Table freshness
Data freshness represents timeliness, and in many discussions, freshness is considered one of the important indicators of data quality. In traditional offline data warehouses, higher cost typically means better performance, creating a typical binary paradox in terms of cost-performance trade-off. However, in high-freshness streaming data warehouses, massive small files and frequent updates can lead to performance degradation. The higher the freshness, the greater the impact on performance. To achieve the required performance, users must incur higher costs. Thus, for streaming data warehouses, data freshness, query performance, and cost form a tripartite paradox.

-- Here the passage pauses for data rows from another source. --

-- ==== Sys2Proof/Tests/Slice0.lean ====
section
/-! SUPPORT. The model's own tests. Expected results are the spec's: the encoding tables of 30_encoding.md, the worked
examples of the rules, and the vectors of 95_test_vectors.md. The second half shows, for every statement that has
hypotheses, a concrete state and operands that meet them all. -/
namespace Sys2Proof.Tests
open Sys2Proof Sys2Proof.Machine

/-! ## Decoding: words written out from the spec's encodings -/

/-- Selector words `{ps, fc}` of R100 and R101, bit by bit: 00 and any cursor; 01 and 11 down to 1. -/
theorem test_decode_read_selectors :
    decode [0x01, 0b00000000] = .ok (.errNop 0) ∧ decode [0x01, 0b00001111] = .ok (.errNop 15) ∧
    decode [0x01, 0b00011011] = .ok .rdStart ∧ decode [0x01, 0b00011010] = .ok .rdDataB0 ∧
    decode [0x01, 0b00011001] = .ok .rdDataB1 ∧ decode [0x01, 0b00011000] = .ok .rdDataB2 ∧
    decode [0x01, 0b00010111] = .ok .rdDataB3 ∧ decode [0x01, 0b00010110] = .ok .rdDataB4 ∧
    decode [0x01, 0b00010101] = .ok .rdDataB5 ∧ decode [0x01, 0b00010100] = .ok .rdDataB6 ∧
    decode [0x01, 0b00010011] = .ok .rdDataB7 ∧ decode [0x01, 0b00010010] = .ok .rdParity ∧
    decode [0x01, 0b00010001] = .ok .rdStop := by decide

/-- 10 and 11 down to 1 (R100, R101). -/
theorem test_decode_write_selectors :
    decode [0x01, 0b00101011] = .ok .wrDataB0 ∧ decode [0x01, 0b00101010] = .ok .wrDataB1 ∧
    decode [0x01, 0b00101001] = .ok .wrDataB2 ∧ decode [0x01, 0b00101000] = .ok .wrDataB3 ∧
    decode [0x01, 0b00100111] = .ok .wrDataB4 ∧ decode [0x01, 0b00100110] = .ok .wrDataB5 ∧
    decode [0x01, 0b00100101] = .ok .wrDataB6 ∧ decode [0x01, 0b00100100] = .ok .wrDataB7 ∧
    decode [0x01, 0b00100011] = .ok .wrParity ∧ decode [0x01, 0b00100010] = .ok .wrStop ∧
    decode [0x01, 0b00100001] = .ok .wrAck := by decide

/-- R102: cursor 0 or above 11 with Read or Write, and port number 3. -/
theorem test_decode_reserved_selectors :
    decode [0x01, 0b00010000] = .reject .reservedSelector ∧ decode [0x01, 0b00011100] = .reject .reservedSelector ∧
    decode [0x01, 0b00101111] = .reject .reservedSelector ∧ decode [0x01, 0b00111011] = .reject .reservedSelector := by
  decide

/-- R106, R107, R108. -/
theorem test_decode_bytes :
    decode [0x02, 0xFF] = .ok .cmdReset ∧ decode [0x02, 0xF2] = .ok .cmdGetId ∧
    decode [0x02, 0xF3] = .ok .cmdSetRate ∧ decode [0x02, 0xE8] = .ok .cmdSetRes ∧
    decode [0x02, 0xF4] = .ok .cmdEnable ∧ decode [0x03, 0xFA] = .ok .rspAck ∧
    decode [0x03, 0xAA] = .ok .rspBatOk ∧ decode [0x03, 0x00] = .ok .rspIdStd ∧
    decode [0x03, 0x03] = .ok .rspIdWheel ∧ decode [0x04, 200] = .ok .argRate200 ∧
    decode [0x04, 100] = .ok .argRate100 ∧ decode [0x04, 80] = .ok .argRate80 ∧
    decode [0x04, 3] = .ok .argRes8cpmm ∧ decode [0x05, 40] = .ok (.argRateCfg 40) := by decide

/-- Frame images of 95_test_vectors.md 2.1: 0xFA is `0 01011111 1 1`, 0xC8 is `0 00010011 0 1`; position 0 is bit 0. A
write frame ends with the acknowledgment level at position 11. -/
theorem test_decode_frames :
    decode [0x06, 0b11110100, 0b00000111] = .ok (.frameRx 0xFA true) ∧
    decode [0x06, 0b10010000, 0b00000101] = .ok (.frameRx 0xC8 false) ∧
    decode [0x07, 0b11101000, 0b00000101] = .ok (.frameTx 0xF4 false false) ∧
    decode [0x07, 0b11101000, 0b00001101] = .ok (.frameTx 0xF4 false true) := by decide

/-- Packets of V-D7 and program P4. -/
theorem test_decode_packets :
    decode [0x08, 0x3C, 0x7F, 0x7F] = .ok (.packet3 7 4 0x7F 0x7F) ∧
    decode [0x09, 0x09, 0x02, 0xFE, 0x01] = .ok (.packet4 1 1 2 0xFE 1) := by decide

/-- The named operations (the words are the model's, log 4). -/
theorem test_decode_operations :
    decode [0x10, 1] = .ok (.edge true) ∧ decode [0x11, 0x22] = .ok (.push 0x22) ∧ decode [0x12, 0] = .ok .pop ∧
    decode [0x13, 0] = .ok .clear ∧ decode [0x14, 0] = .ok .clkLow ∧ decode [0x15, 0] = .ok .clkRelease ∧
    decode [0x16, 0] = .ok .dataLow ∧ decode [0x17, 0] = .ok .dataRelease ∧
    decode [0x18, 100, 0, 0, 0] = .ok (.delay 100) ∧ decode [0x19, 0] = .ok .irqDisarm ∧
    decode [0x1A, 0] = .ok .irqArm ∧ decode [0x1B, 0] = .ok .initializePort ∧
    decode [0x1C, 0xF4] = .ok (.writeByte 0xF4) ∧ decode [0x1D, 0] = .ok .recvByteBlocking ∧
    decode [0x1E, 0xF4] = .ok (.sendByteWithAck 0xF4) ∧ decode [0x1F, 0] = .ok .startSession ∧
    decode [0x20, 0] = .ok .processAvailableData ∧ decode [0x21, 0] = .ok .consumerRead ∧
    decode [0x22, 1, 0, 0, 0, 0xFF, 0xFF, 0xFF, 0xFF, 0, 1, 0, 0] = .ok (.consumerDrain 1 (-1) 0x0100) := by decide

/-- Every kind of refusal of the decoder. -/
theorem test_decode_rejects :
    decode [] = .reject .empty ∧ decode [0x02, 0x12] = .reject .unknownByte ∧
    decode [0x00, 0x00] = .reject .unknownTag ∧ decode [0x11, 1, 2] = .reject .badLength ∧
    decode [0x06, 0x01, 0x04] = .reject .badFixedBit ∧ decode [0x07, 0xE8, 0x07] = .reject .badParity := by decide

Amoro offers a resolution to the tripartite paradox for users by utilizing AMS management functionality and a self-optimizing mechanism. Unlike traditional data warehouses, Lakehouse tables are utilized in a multitude of data pipelines, AI, and BI scenarios. Measuring data freshness is crucially important for data developers, analysts, and administrators, and Amoro addresses this challenge by adopting the watermark concept in stream computing to gauge table freshness.
Table watermark
In the Mixed Format, data freshness is measured through table watermark.
Strictly speaking, table watermark is used to describe the writing progress of a table. Specifically, it is a timestamp attribute on the table that indicates that data with timestamps earlier than this watermark have been written to the table. It is typically used to monitor the progress of table writes and can also serve as a trigger indicator for downstream batch computing tasks.
Mixed Format uses the following configurations to configure watermark:
'table.event-time-field' = 'op_time',
'table.watermark-allowed-lateness-second' = '60'
In the example above, op_time
is set as the event time field for the table, and the watermark for the table is calculated using the op_time
of the
data being written. To handle out-of-order writes, a maximum delay of 60 seconds is allowed for calculating the watermark. Unlike in stream
processing, data with event_time values smaller than the watermark will not be rejected, but they will not affect the advancement of the watermark
either.
You can view the current watermark of a table in the AMS Dashboard’s table details, or you can use the following SQL query in the terminal to query the watermark of a table:
SHOW TBLPROPERTIES test_db.test_log_store ('watermark.table');
You can also query the table watermark of the BaseStore using the following command, which can be combined with native reads from Hive or Iceberg for greater flexibility:
SHOW TBLPROPERTIES test_db.test_log_store ('watermark.base');
You can learn about how to use Watermark in detail by referring to Using tables.